Batching notifications tables can lead to high CPU usage on MSSQL

    XMLWordPrintable

Details

    Description

      Problem

      Batched notifications execute periodical tasks (every 14 days) to clean up old events from the AO_733371_EVENT and AO_733371_EVENT_RECIPIENT tables. However, on unknown circumstances, this leads to extremely slow queries on the database if using Microsoft SQL Server.
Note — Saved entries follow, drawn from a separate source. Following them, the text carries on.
/-- Settles O26: the index never exceeds 47, so the element looked up is in the table. -/
theorem procLooksUpTheLfoRate : Obligations.ProcLooksUpTheLfoRate := by
  intro h y z s
  refine ⟨procBlock Config.cfg h y z s, rfl, ?_⟩
  rw [procBlock_lfoIncrement_eq, ← lfoIndex_eq]
  exact (lfoDelta_element Config.cfg _ (lfoIndex_le _)).1

/-! ### The triangle (R132) -/

/-- The second half is the first one mirrored at 0. -/
theorem trigen_half_add (c : Cfg) (p : Nat) (hp : p < 2 ^ (c.B - 1)) :
    trigen c (2 ^ (c.B - 1) + p) = -trigen c p := by
  rw [trigen_rise c _ (Nat.le_add_right _ _), trigen_fall c p hp, Nat.add_sub_cancel_left]
  ring

/-- In the first half the `k`-th output step has the value `4096 - k` on all its phases. -/
theorem trigen_of_output_step (c : Cfg) (k r : Nat) (hk : k < 8192) (hr : r < 2 ^ (c.B - 14)) :
    trigen c (2 ^ (c.B - 14) * k + r) = 4096 - k := by
  obtain ⟨hhalf, -, -, hpos⟩ := half_cycle c
  have hlt : 2 ^ (c.B - 14) * k + r < 2 ^ (c.B - 1) := by
    calc 2 ^ (c.B - 14) * k + r < 2 ^ (c.B - 14) * (k + 1) := by rw [mul_add_one]; omega
      _ ≤ 2 ^ (c.B - 14) * 8192 := Nat.mul_le_mul_left _ hk
      _ = 2 ^ (c.B - 1) := by rw [hhalf, mul_comm]
  rw [trigen_fall c _ hlt, Nat.mul_add_div hpos, Nat.div_eq_of_lt hr, add_zero]

theorem trigen_zero (c : Cfg) : trigen c 0 = 4096 :=
  trigen_of_output_step c 0 0 (by decide) (Nat.two_pow_pos _)

theorem trigen_quarter (c : Cfg) : trigen c (2 ^ (c.B - 2)) = 0 := by
  obtain ⟨-, -, hquarter, hpos⟩ := half_cycle c
  have hstep := trigen_of_output_step c 4096 0 (by decide) hpos
  rw [hquarter, mul_comm, ← add_zero (2 ^ (c.B - 14) * 4096), hstep]
  norm_num

/-- The last phase of the first half is the last of output step 8191. -/
theorem trigen_half_sub_one (c : Cfg) : trigen c (2 ^ (c.B - 1) - 1) = -4095 := by
  obtain ⟨hhalf, -, -, hpos⟩ := half_cycle c
  rw [show 2 ^ (c.B - 1) - 1 = 2 ^ (c.B - 14) * 8191 + (2 ^ (c.B - 14) - 1) by omega]
  exact trigen_of_output_step c 8191 _ (by decide) (Nat.sub_lt hpos one_pos)

theorem trigen_half (c : Cfg) : trigen c (2 ^ (c.B - 1)) = -4096 := by
  rw [← trigen_zero c]
  exact trigen_half_add c 0 (Nat.two_pow_pos _)

theorem trigen_three_quarters (c : Cfg) : trigen c (3 * 2 ^ (c.B - 2)) = 0 := by
  obtain ⟨hhalf, -, hquarter, hpos⟩ := half_cycle c
  rw [show 3 * 2 ^ (c.B - 2) = 2 ^ (c.B - 1) + 2 ^ (c.B - 2) by omega,
    trigen_half_add c _ (by omega), trigen_quarter, neg_zero]

theorem trigen_cycle_sub_one (c : Cfg) : trigen c (2 ^ c.B - 1) = 4095 := by
  obtain ⟨hhalf, hcycle, -, hpos⟩ := half_cycle c
  rw [show 2 ^ c.B - 1 = 2 ^ (c.B - 1) + (2 ^ (c.B - 1) - 1) by omega,
    trigen_half_add c _ (by omega), trigen_half_sub_one, neg_neg]

/-- Inside the first half the next phase is in the same output step or in the next one. -/
theorem trigen_succ_fall (c : Cfg) (p : Nat) (hp : p + 1 < 2 ^ (c.B - 1)) :
    |trigen c (p + 1) - trigen c p| ≤ 1 := by
  rw [trigen_fall c _ hp, trigen_fall c p (by omega), Nat.succ_div, abs_le]
  split <;> push_cast <;> omega

/-- Neighbouring phases differ by at most one output step, also across the half point and the
wrap. -/
theorem trigen_succ_mod (c : Cfg) (p : Nat) (hp : p < 2 ^ c.B) :
    |trigen c ((p + 1) % 2 ^ c.B) - trigen c p| ≤ 1 := by
  obtain ⟨-, hcycle, -, -⟩ := half_cycle c
  rcases lt_or_ge p (2 ^ (c.B - 1)) with hfall | hrise
  · rw [Nat.mod_eq_of_lt (by omega)]
    rcases lt_or_ge (p + 1) (2 ^ (c.B - 1)) with hlt | hhalf
    · exact trigen_succ_fall c p hlt
    · rw [show p = 2 ^ (c.B - 1) - 1 by omega, Nat.sub_add_cancel (Nat.two_pow_pos _),
        trigen_half, trigen_half_sub_one]
      decide
  · obtain ⟨q, rfl⟩ := Nat.exists_eq_add_of_le hrise
    rcases lt_or_ge (2 ^ (c.B - 1) + q + 1) (2 ^ c.B) with hlt | hwrap
    · rw [Nat.mod_eq_of_lt hlt, add_assoc, trigen_half_add c _ (by omega),
        trigen_half_add c q (by omega), neg_sub_neg, abs_sub_comm]
      exact trigen_succ_fall c q (by omega)
    · rw [show 2 ^ (c.B - 1) + q + 1 = 2 ^ c.B by omega, Nat.mod_self,
        show 2 ^ (c.B - 1) + q = 2 ^ c.B - 1 by omega, trigen_zero, trigen_cycle_sub_one]
      decide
This issue seems to happen more often on older MSSQL versions such as 2012 and 2014.

      The issue seems to be related to JRASERVER-65168 where it was described that single column indexes used by Jira might lead to this problem. Even though that specific bug is resolved, it wasn't created multi-column indexes for the batched notifications tables.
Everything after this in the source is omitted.